"""
-- ==== Sys2Proof/Machine/Stag.lean ====
section
/-! DEFINITION. STAG, the timebase and sample clock (chapter 4). -/
namespace Sys2Proof.Machine

def evRefLoss : Nat := 0x101
def evRefReturn : Nat := 0x102
def evSlewDone : Nat := 0x103
def evTbStep : Nat := 0x104
def evSlUnlock : Nat := 0x105
def evSlLock : Nat := 0x106
def evSlRetuned : Nat := 0x107
def stagCode (c : Nat) (d : Dev) : Dev := d.put F.STAG_STATUS_LAST_CODE c
def Dev.setStag (d : Dev) (s : Stag) : Dev := { d with stag := s }

/-- The TB_SRC code that STAG_TB_CTRL.SRC and the sources present choose (Table 4.1): 1 REFIN, 2 ring, 3 holdover. -/
def wantedSource (d : Dev) : Nat :=
  let ref := d.flag F.STAG_STATUS_REF_OK
  let ring := d.flag F.STAG_STATUS_RING_OK
  match d.cfg F.STAG_TB_CTRL_SRC with
  | 0 => if ref then 1 else if ring then 2 else 3
  | 1 => if ref then 1 else 3
  | 2 => if ring then 2 else 3
  | _ => 3

/-- REF_PRESENT (R101). -/
def refPresent (d : Dev) : Dev := d.putB F.STAG_STATUS_REF_OK true

/-- REF_LOSS (R101). -/
def refLoss (d : Dev) : Dev :=
  if !d.flag F.STAG_STATUS_REF_OK then d
  else ((d.putB F.STAG_STATUS_REF_OK false).putB F.STAG_STATUS_REF_LOSS true).post .t evRefLoss 0 0 (some d.stag.now)

/-- A slew ends, and what it was applying is not kept (R103). A SNAP step that is pending stays so; a later jump under SNAP
replaces it: DESIGN CHOICE (log 143). -/
def stopSlew (d : Dev) : Dev :=
  ((d.setStag { d.stag with slewRem := 0 }).putB F.STAG_STATUS_SLEWING false).wr64 R.STAG_PHASE_ERR_LO 0

/-- HOLDOVER_ENTRY (R103): the source in use is gone. -/
def holdoverEntry (d : Dev) : Dev :=
  let src := d.get F.STAG_STATUS_TB_SRC
  let gone := (src = 1 && (!d.flag F.STAG_STATUS_REF_OK || d.cfg F.STAG_TB_CTRL_SRC = 2 || d.cfg F.STAG_TB_CTRL_SRC = 3))
    || (src = 2 && (!d.flag F.STAG_STATUS_RING_OK || d.cfg F.STAG_TB_CTRL_SRC = 1 || d.cfg F.STAG_TB_CTRL_SRC = 3))
  if gone then (stopSlew d).put F.STAG_STATUS_TB_SRC 3 else d

/-- The ambiguity period P of a source, in ticks (Table 4.2). -/
def ambiguity (d : Dev) : Nat := match d.cfg F.STAG_TB_CTRL_REF_FREQ with | 0 => 250 | 1 => 50 | _ => 5

/-- The measured jump, reduced to −P/2 to +P/2. -/
def reduceJump (d : Dev) (src : Nat) (j : Int) : Int :=
  if src = 1 then
    let p : Int := ambiguity d * 2 ^ 32
    let r := j % p
    if p / 2 < r then r - p else r
  else j

/-- 1 ps in 2^−32 tick, rounded down. -/
def onePs : Nat := 1342177

/-- SLEW_DONE (R105): the remainder is within ±1 ps. -/
def slewDone (d : Dev) : Dev :=
  if d.flag F.STAG_STATUS_SLEWING && d.stag.slewRem.natAbs ≤ onePs * 10 ^ 7 then
    (d.putB F.STAG_STATUS_SLEWING false).post .t evSlewDone 0 0
  else d

/-- The jump to a source is measured and acted on (R104 to R106). -/
def refJump (src : Nat) (measured : Int) (d : Dev) : Dev :=
  let j := reduceJump d src measured
  let d := (stopSlew d).wr64 R.STAG_JUMP_LO (encodeSigned 64 j)
  let d := (d.put F.STAG_STATUS_TB_SRC src).putB F.STAG_STATUS_TB_LOCK true
  let d := (d.setStag { d.stag with everLocked := true, tFallback := false }).post .t evRefReturn src (encodeSigned 64 j)
  if d.cfgB F.STAG_TB_CTRL_POLICY then d.setStag { d.stag with snap := some j }
  else
    let d := (d.setStag { d.stag with slewRem := j * 10 ^ 7 }).wr64 R.STAG_PHASE_ERR_LO (encodeSigned 64 j)
    slewDone (d.putB F.STAG_STATUS_SLEWING true)

/-- REF_RETURN (R104 to R106): a new source is there. -/
def refReturn (measured : Int) (d : Dev) : Dev :=
  let src := wantedSource d
  if src = 3 || src = d.get F.STAG_STATUS_TB_SRC || !d.stag.counting then d else refJump src measured d

/-- The grand master counts its own steps (R446). -/
def countStep (d : Dev) : Dev :=
  if d.get F.IFL_STATUS_TIME_PORT = 7 then { d with ifl := { d.ifl with steps := d.ifl.steps + 1 } } else d

/-- The timebase steps by `size` × 2^−32 tick at time `at'` before the step: sample TS, open units and LYNX follow (R106). -/
def tbStep (size : Int) (d : Dev) : Dev :=
  let k := (tsInstant d d.stag.now.toNat).k
  let s := if d.cap.newRun || !capTakes d then d.cap.have else (d.cap.storedOf k).toNat
  let d := redStep k size d
  let d := { d with cap := { d.cap with steps := d.cap.steps ++ [(s, size)] } }
  let d := d.setStag { d.stag with origin := d.stag.origin + size, now := BitVec.ofInt 96 ((d.stag.now.toNat : Int) + size) }
  (lynxStep size d).wr64 R.STAG_JUMP_LO (encodeSigned 64 size)

/-- SNAP_STEP (R106). -/
def snapStep (d : Dev) : Dev :=
  match d.stag.snap with
  | none => d
  | some j =>
    let d := tbStep j (d.setStag { d.stag with snap := none })
    countStep (d.post .t evTbStep 0 (encodeSigned 64 j) (some d.stag.now))

/-- TB_LOAD (R108): the load is taken for the next tick, or refused. -/
def tbLoad (count : Word64) (d : Dev) : Dev :=
  if d.get F.STAG_STATUS_TB_SRC = 2 then stagCode 0x0403 d
  else if d.armed || capOpen d then stagCode 0x0402 d
  else d.setStag { d.stag with load := some count }

/-- STAG at a tick: the count, a load that waits for it, the slew (R105, R108). -/
def stagTick (d : Dev) : Dev :=
  let s := d.stag
  let d :=
    if s.starting then d.setStag { s with starting := false, counting := true, now := 0, origin := 0 }
    else if s.counting then d.setStag { s with now := s.now + 0x100000000#96 } else d
  let d := match s.load with
    | none => d
    | some c =>
      let new : Nat := c.toNat * 2 ^ 32 + d.stag.now.toNat % 2 ^ 32
      let diff : Int := (new : Int) - d.stag.now.toNat
      let d := tbStep diff (d.setStag { d.stag with load := none, counting := true })
      countStep (d.post .t evTbStep 1 (encodeSigned 64 (diff / 2 ^ 32)) (some d.stag.now))
  if d.flag F.STAG_STATUS_SLEWING then
    let r : Int := d.cfg F.STAG_TB_CTRL_SLEW_RATE * 2 ^ 32
    let x := d.stag.slewRem
    let y := if 0 < x then max 0 (x - r) else min 0 (x + r)
    (d.setStag { d.stag with slewRem := y }).wr64 R.STAG_PHASE_ERR_LO (encodeSigned 64 (y / 10 ^ 7))
  else d

/-! ### The sample loop -/

def slEnabled (d : Dev) : Bool := d.cfgB F.STAG_SL_CTRL_EN

/-- The islands go to BYCLK and vectors stop (R31, R110): the vector order restarts at the return. -/
def toByclk (d : Dev) : Dev :=
  let d := { d with conv := { d.conv with next := Vector.replicate 4 none, hold := true }, cap := { d.cap with tail := none } }
  ((estRestart d).putB F.STAG_STATUS_SL_LOCK false).putB F.STAG_STATUS_ON_BYCLK true

/-- The instants lie on the grid of R111 with the committed N: steps since the last lock no longer displace it, and what was captured
before lies on another grid. -/
def gridAnew (d : Dev) : Dev :=
  { d.setStag { d.stag with origin := 0 } with cap := { d.cap with moving := d.cap.moving.map fun u => { u with past := true } } }

/-- SL_DIV_APPLY (R110, R116): what waits for the sample loop takes effect. -/
def slDivApply (d : Dev) : Dev :=
  let byclk := d.flag F.STAG_STATUS_ON_BYCLK
  let free := !d.armed && !capOpen d
  let mine := d.cfgc.parts.filter (fun w => w.tgt == .stagSl)
  let now := mine.filter (fun w => free || (byclk && w.addr == R.STAG_SL_CTRL))
  if now.isEmpty then d
  else
    let oldN := divN (d.ef R.STAG_SL_DIV)
    let wasOn := slEnabled d
    let left := d.cfgc.parts.filter (fun w => w.tgt != .stagSl || !now.contains w)
    let d := takeWords { d with cfgc := { d.cfgc with parts := left } } now
    let d := if hasPart d .stagSl then d else (unitApplied d [.stagSl]).putB F.STAG_STATUS_SL_PENDING false
    let newN := divN (d.ef R.STAG_SL_DIV)
    let d := pipes.foldl (fun d n => sdecCheck n d) d
    if !slEnabled d then
      (if wasOn then toByclk (d.setStag { d.stag with searching := false }) else d)
    else if !wasOn then d.setStag { d.stag with searching := true }
    else if newN = oldN || (d.stag.lost && !d.stag.searching && !d.cfgB F.STAG_SL_CTRL_AUTO_RELOCK) then d
    else if (((newN : Int) - oldN).natAbs) * 5000 ≤ oldN && d.flag F.STAG_STATUS_SL_LOCK then
      let d := gridAnew { d with conv := { d.conv with next := Vector.replicate 4 none } }
      d.post .t evSlRetuned 0 (d.ef R.STAG_SL_DIV).toNat
    else toByclk (d.setStag { d.stag with searching := true })

/-- The last good sample of an input at a loss of lock: the last one whose grid instant lies at least 64 ns before the detection
point (R115). -/
def lastGoodIndex (d : Dev) : Int :=
  ((d.stag.now.toNat : Int) - 20 * 2 ^ 32 - d.stag.origin) * (gridMul d.arr * divN (d.ef R.STAG_SL_DIV) : Nat) / 2 ^ 56

/-- The open unit closes at a loss of lock, marked CLOCK_LOST (R115, R198); one that an overflow has just closed is marked too
(R197). -/
def clockLostClose (d : Dev) : Dev :=
  let c := d.cap
  let s : Int := c.runStored + (lastGoodIndex d - c.runGrid) / c.runDecim
  let goodIn (u : CapUnit) (m : Nat) : Option Nat :=
    if s < u.start || m = 0 then none else some (min (u.indexOf s.toNat) (m - 1))
  let past := (c.moving.getLast?).bind fun u => goodIn u u.samples
  let d := addFlags flClockLost past d
  let d := { d with cap := { d.cap with newRun := true, fillFrom := d.cap.have, tail := none
                                        needBlock := (d.cap.mode == mStream || d.cap.mode == mFine) && d.cap.armed
                                          && d.cfgB F.CAP_CTRL_RING_EN && d.cap.planOk } }
  match d.cap.unit with
  | none => d
  | some u =>
    let m := openSamples d
    if u.kind == CapKind.block && m = 0 then dropBlock d u
    else
      let d := closeUnit (fineLoss d u m) m flClockLost 0 (goodIn u m)
      let d := d.setFox { d.fox with busy := false, busyEnd := none }
      let d := d.putB F.FOX_STATUS_BUSY false
      let d := if u.mode = mStack then stkBoundary (stkRejectUnit 0x0D02 d) else d
      if u.mode = mSingle then armEnds d else d

/-- SL_UNLOCK, but for what CAL makes of it (R114, R115, R146, R156, R217). -/
def slUnlockCore (d : Dev) : Dev :=
  if !d.flag F.STAG_STATUS_SL_LOCK then d
  else
    let d := (toByclk d).count R.STAG_UNLOCK_CNT
    let d := d.post .t evSlUnlock 0 0 (some d.stag.now)
    let d := d.setStag { d.stag with lost := true, searching := false }
    let d := clockLostClose (restartLive 15 flClockLost (some (lastGoodIndex d)) d)
    pipes.foldl (fun d n => sdecRestart n d) d

/-- SL_SEARCH_START (R116): 1 µs after the detection point, with AUTO_RELOCK. -/
def slSearchStart (d : Dev) : Dev :=
  if slEnabled d && !d.flag F.STAG_STATUS_SL_LOCK && d.cfgB F.STAG_SL_CTRL_AUTO_RELOCK then
    d.setStag { d.stag with searching := true }
  else d

/-- FOX at the return from BYCLK restarts as on an arm, but for time holdoff and the armed state (R146). -/
def foxReturn (d : Dev) : Dev :=
  let f := d.fox
  let d := d.setFox { f with a := {}, b := {}, seqAt := none, seqCount := 0, holdCount := 0, swNow := false, lastBad := none
                             cands := [], owlEvs := [], seen := [], vec := Vector.replicate 4 [] }
  ((d.putB F.FOX_STATUS_SEQ_OPEN false).putB F.FOX_STATUS_HOLDOFF
    (f.holdUntil.any (d.stag.now.toNat < ·))).putB F.FOX_STATUS_FORCE_PENDING false

/-- SL_LOCK (R113, R116): fine lock has slid the instants onto the grid of R111. -/
def slLock (band : BitVec 6) (d : Dev) : Dev :=
  if !(d.stag.searching && slEnabled d) then d
  else
    let d := (((gridAnew d).putB F.STAG_STATUS_SL_LOCK true).putB F.STAG_STATUS_ON_BYCLK false).put F.STAG_STATUS_BAND band.toNat
    let d := if d.stag.lost then foxReturn d else d
    let d := d.setStag { d.stag with searching := false, lost := false }
    d.post .t evSlLock 0 band.toNat

/-- SL_BAND_FAIL (R113): the islands stay on BYCLK and the search is repeated. -/
def slBandFail (d : Dev) : Dev := if d.stag.searching && slEnabled d then stagCode 0x0401 d else d

/-- TB_LOOP_FAIL (R117). -/
def tbLoopFail (d : Dev) : Dev := ((stopSlew (d.setStag { d.stag with tFallback := true })).putB F.STAG_STATUS_TB_LOCK false).put F.STAG_STATUS_TB_SRC 3

/-- REF_OFFSET_MEAS (R521). -/
def refOffsetMeas (offset : Word) (d : Dev) : Dev :=
  if d.flag F.STAG_STATUS_REF_OK then d.wr R.STAG_REF_OFFSET offset else d

/-- TIMEBASE_LOCK (R102): the loop has locked to the source it is to use; at the first lock the count starts (R108). With no
source to lock to, the loop holds over normally again after a failure (R117), or, with no prior lock, free run begins (Table 4.1);
TB_LOCK stays 0 in free run: DEDUCED (log 166). -/
def timebaseLock (d : Dev) : Dev :=
  let src := wantedSource d
  let begun : Stag := { d.stag with starting := d.stag.starting || !d.stag.counting, tFallback := false }
  if d.stag.counting && src ≠ d.get F.STAG_STATUS_TB_SRC then d
  else if src = 3 && !d.stag.everLocked then
    if d.pwr.refWait && d.cfg F.STAG_TB_CTRL_SRC < 2 then d else d.setStag begun
  else ((d.putB F.STAG_STATUS_TB_LOCK true).put F.STAG_STATUS_TB_SRC src).setStag { begun with everLocked := true }

end Sys2Proof.Machine
end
"""
How many lines of these records include the word "past"? Only the number should be written.

_Solution_
3